New York, NY and Rosemont, IL, June 18, 2001--Cendant Corporation (NYSE:
CD) and Galileo International, Inc. (NYSE: GLC) today announced that they
have signed a definitive agreement for Cendant to acquire all of the
outstanding common stock of Galileo at an expected value of $33 per share,
or approximately $2.9 billion. Cendant will also assume approximately $600
million of Galileo net debt. For the year ended December 2000, Galileo
reported revenues of $1.64 billion and EBITDA of approximately $570
million. The transaction will combine Galileo, one of the leading providers
of electronic global distribution services (GDS) for the travel industry,
with Cendant, a diversified global provider of business and consumer
services, with a significant presence in the travel sector. The
transaction, which is expected to close in the fall of 2001, is subject to
customary regulatory approvals and the approval of Galileo's stockholders.

United Air Lines, Inc. (UAL), the largest stockholder of Galileo with
approximately 18% of the outstanding shares, has entered into an agreement
with Cendant to support the transaction and has provided Cendant with a
proxy to vote the Galileo shares owned by UAL in favor of the transaction.
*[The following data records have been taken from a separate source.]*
/-- The lanes of a beam with their x registers restored. -/
def restoreLanes (b : Beam) (ws : List CW) : Option (List Lane) :=
  allSome (b.lanes.mapIdx fun l x =>
    (allSome ((List.range 4).map fun i => restoreX (slice ws (8 * l + 2 * i) 2))).map fun xs => { x with x := xs })

/-- A beam from its record and its register-file words (R173, R175): what the record has no place for, the device keeps. PHYS comes from the
redispatch; a beam keeps its quarter, a regrouped one too, whose number R16 does not bind (R190, R458; log entry 47). -/
def restoreBeam (g : Wg) (b : Beam) (phys : Nat) (ws store : List CW) : Option Beam :=
  let trap := slice ws 336 16
  let flags := rawNum (slice trap 2 1)
  let remap := rawNum (slice ws 352 16)
  let c := fun n => rawNum (slice ws (288 + 4 * n) 4)
  match allSome ((List.range 64).map fun i => restoreS (slice ws (4 * i) 4)),
      allSome ((List.range 8).map fun i => restoreK b.width i (slice ws (256 + 4 * i) 4)),
      restoreFrontiers b flags (slice ws 384 512), restoreLanes b (slice ws 896 512),
      allSome ((List.range parkLimit).map fun i => restoreParked b i (slice ws (1408 + 16 * i) 16)),
      restoreCounts (slice trap 4 5), restoreCounts (slice trap 9 5) with
  | some ss, some ks, some (fr, kept), some lanes, some parked, some (rw, bs, pl), some counts =>
    let held := rawNum (slice trap 0 2)
    let asked := rawNum (slice trap 14 2)
    if !controlsOk g b c || rawNum (slice ws 368 16) != 0 || held / 2 ^ b.count != 0
        || !askedOk (asked % 2 ^ 16) || !askedOk (asked / 2 ^ 16)
        || rawNum (slice trap 3 1) != maskOf (b.pendD.map (·.cause.code))
        || (List.range 64).any fun i => bits remap (8 * i) 8 / 64 != (if i < b.count then 2 else 0) then none
    else some { (b.setFpctl (c 0)) with
      s := ss
      k := ks
      nvc := (c 1).testBit 0
      ord := (c 2).testBit 0
      hck := (c 2).testBit 1
      wb := c 3
      tcause := c 5
      tpc := c 6
      tlanes := c 7
      taddr := c 8
      tdata := c 9
      held := held
      asked := asked % 2 ^ 16
      keptAsked := asked / 2 ^ 16
      prefixed := flags.testBit 1
      pendPreempt := flags.testBit 2
      regWait := rw
      barStall := bs
      pauseLoop := pl
      keptCounts := counts
      phys := (List.range b.count).map fun i => phys + i
      frontier := fr
      kept := kept
      parked := parked.filterMap id
      lanes := restoreStorage g.moment lanes store
      lastTurn := 0
      passed := 0
      gang := (0, 0) }
  | _, _, _, _, _, _, _ => none

/-- The beams of a workgroup from the records from index `i` on and the register-file words. -/
def restoreBeams (g : Wg) (phys : Nat → Nat) (record : Nat → List CW) : Nat → SMap Beam → List CW → Option (SMap Beam)
  | _, [], _ => some []
  | i, (n, b) :: rest, ws =>
    match restoreBeam g b (phys n) (record i) ws, restoreBeams g phys record (i + 1) rest (ws.drop (b.storage g.moment).length) with
    | some x, some xs => some ((n, x) :: xs)
    | _, _ => none

/-- A token slot from its record; its hidden parts are kept (R136). -/
def restoreSlot (old : Slot) (ws : List CW) : Option Slot :=
  let x := rawNum (ws.drop 4)
  let st : Option SlotState := match bits x 0 8 with
    | 0 => some .free
    | 1 => some .pending
    | 2 => some .done
    | _ => none
  let n := bits x 16 8
  match st with
  | none => none
  | some st =>
    if 4 < n ∨ x / 2 ^ 24 ≠ 0 ∨ (((ws.take 4).drop n).any fun w => w.data != 0) then none
    else some { old with state := st, status := bits x 8 8, count := n, res := ws.take 4 }

/-- The token slots of a beam's unexited lanes, from the save area. -/
def State.restoreSlots (s : State) (e : CtxEntry) (frame : Nat) (b : Beam) : Option Beam :=
  (allSome (b.lanes.map fun x =>
    if x.exited then some x
    else (allSome ((List.range 9).map fun t => restoreSlot (x.slot t) (s.physWords (tokenAddr e frame x.thread t) 8))).map
      fun ss => { x with slots := ss })).map fun ls => { b with lanes := ls }

/-- A granule's words, each with the code its image gives beside it (R174). -/
def granuleWords (ws : List CW) : List CW :=
  let cs := (slice ws 4096 1024).map fun w => w.data.toNat
  (ws.take 4096).mapIdx fun i w => ⟨w.data, .ofNat 8 (cs.getD (i / 4) 0 / 2 ^ (8 * (i % 4)))⟩

/-- The whole workgroup from its save record and token save area; nothing where a saved value is one that no register or field can
hold (R173). `phys` gives each beam's first physical lane. -/
def State.restoreWg (s : State) (g : Wg) (e : CtxEntry) (frame lid : Nat) (phys : Nat → Nat) : Option Wg :=
  let base := e.sfbase + frame * e.sfsize
  let nb := g.beams.length
  let head := s.physWords base 64
  let granules := fun (i n : Nat) => (List.range n).flatMap fun k =>
    granuleWords (s.physWords (base + 256 + 8192 * nb + 20480 * (i + k)) 5120)
  let h := rawNum (head.take 8)
  let fmt := (slice head 8 8).map fun w => w.data
  let bar := rawNum (head.drop 16)
  let ctl := bits h 224 32
  let same := h % 2 ^ 32 == 1 && decide (bits h 32 32 < 2) && bits h 64 64 == lid && bits h 128 32 == g.id && bits h 160 32 == g.part
    && bits h 192 16 == nb && bits h 208 8 == g.width && bits h 216 8 == 0 && decide (ctl < 4)
    && fmt.all (fun f => f &&& fmtMask == f) && decide (bits bar 0 16 ≤ g.threads) && bar / 2 ^ 64 == 0
  match (restoreBeams g phys (fun i => s.physWords (base + 256 + 8192 * i) 2048) 0 g.beams (granules 0 g.rf)).bind fun bs =>
      allSome (bs.map fun (n, b) => (s.restoreSlots e frame b).map fun b => (n, b)) with
  | some beams =>
    if !same then none
    else some { g with
      psave := ctl.testBit 1
      brk := ctl.testBit 0
      fmt := fmt
      barArrived := bits bar 0 16
      barGen := bits bar 16 16
      extIndex := bits bar 32 32
      beams := beams
      scratch := Mem.empty.setWords 0 (granules g.rf g.sp)
      tiles := (((granules (g.rf + g.sp) g.acc).mapIdx fun i w => (i, w)).filter fun (_, w) => w != .zero) }
  | none => none

/-! ## Page services (R160, R385) -/

/-- The cause that a fatal completion of a span which holds the address makes of a parked record, which waits on that span (R160, R410). -/
def ParkCause.served (c : ParkCause) (ctx va : Nat) : Option Cause :=
  match c with
  | .page sps addr bits => (sps.find? fun sp => sp.holds ctx va).map fun sp => .at_ causePage bits (max addr sp.base)
  | .slot sp addr => if sp.holds ctx va then some (.at_ causeAccess 1 addr) else none
  | _ => none

/-- Serve the parked records of a beam that wait on a span holding the address: their lanes replay, or, where it is fatal, trap at the
instruction (R160, R410). -/
def State.serveBeam (s : State) (a : Agent) (ctx va : Nat) (fatal : Bool) : State :=
  ((s.beam? a).map (·.parked)).getD [] |>.foldl (fun s (i, r) => match r.cause.served ctx va with
    | none => s
    | some c =>
      let s := s.modFrontier a fun b => b.unpark i r.pc r.lanes false
      if fatal then s.raiseFatal a { c with lanes := r.lanes } r.pc r.prefixed else s) s

/-- Serve a workgroup's parked lanes: at once while it runs, otherwise at redispatch (R173). -/
def State.serveWg (s : State) (w ctx va : Nat) (fatal : Bool) : State :=
  match s.wg? w with
  | none => s
  | some g =>
    if g.status = .resident ∧ !g.deadline then (g.agents w).foldl (fun s a => s.serveBeam a ctx va fatal) s
    else s.setWg w { g with served := g.served ++ [(va, fatal)] }

end Sys2Proof.Machine
end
Under the terms of the agreement, Galileo stockholders will receive a
combination of Cendant common stock and cash with an expected value of $33
per Galileo share. Galileo stockholders will receive 80.5 percent or more
of the purchase price through a tax-free exchange of Cendant common stock
with a market value of $26.565 per Galileo share, subject to a collar. The
number of shares will fluctuate within a collar of $17 to $20 per Cendant
share from 1.563 Cendant shares per Galileo share if the average price of
Cendant shares is $17 per share during the measurement period to 1.328
Cendant shares per Galileo share if the average price per Cendant share is
$20 during the measurement period. Therefore, the total number of Cendant
shares to be issued will be between 116 million and 137 million shares. If
the average price per share of Cendant stock during the measurement period
is below or above the collar, the value of the transaction will be greater
or less than $33 per Galileo share since the exchange ratios, as noted
above, are fixed for stock consideration outside the collar. For purposes
of determining the exchange ratio, the exchange ratio will be based on the
average Cendant stock price for the period of 20 trading days preceding the
third trading day prior to the Galileo stockholder meeting to approve this
transaction (measurement period). Under certain circumstances, if the
closing of the transaction has not been consummated within 30 days of the
Galileo stockholders meeting a 20-day measurement period closer to the
actual closing will be used.

The remainder of the purchase price, up to $6.435 per Galileo share or
approximately $562 million in the aggregate, will be paid in cash. The cash
portion of the consideration is limited to 19.5 percent of the value of the
total consideration on the closing date to be paid to Galileo stockholders.
The effect of the 19.5 percent limitation is that the cash portion of the
consideration will be reduced if it ever exceeds 19.5 percent of the value
of the total consideration on the closing date to be paid to Galileo
stockholders. This limitation is intended to preserve the tax-free nature
of the stock portion of the consideration being paid to Galileo
stockholders.

If the average Cendant stock price per share is at or below $14 over a
20-day trading period preceding the third trading day prior to the Galileo
stockholder meeting to approve this transaction, Galileo will have a right
to terminate the transaction. Under certain circumstances, if the closing
of the transaction has not been consummated within 30 days of the Galileo
stockholders meeting a 20-day measurement period closer to the actual
closing will be used.

Cendant expects that the acquisition of Galileo will be immediately
accretive to Cendant's earnings and cash flow. The Company expects Galileo
to add between $0.10 and $0.14 cents to Cendant's 2002 earnings per share,
depending upon the number of shares issued, the closing date of the
acquisition and the timing of achieving certain synergies. Included in the
projected accretion is about $70 million to $80 million of merger synergies
in 2002, primarily from the utilization of Galileo's GDS by Cendant's
travel agency and its travel portal affiliate, the reduction of certain
information technology spending, and the reduction of general and
administrative expenses. The synergies are anticipated to grow to over $100
million in 2003. The transaction is expected to increase Cendant's free
cash flow by about $350 million to $400 million in 2002.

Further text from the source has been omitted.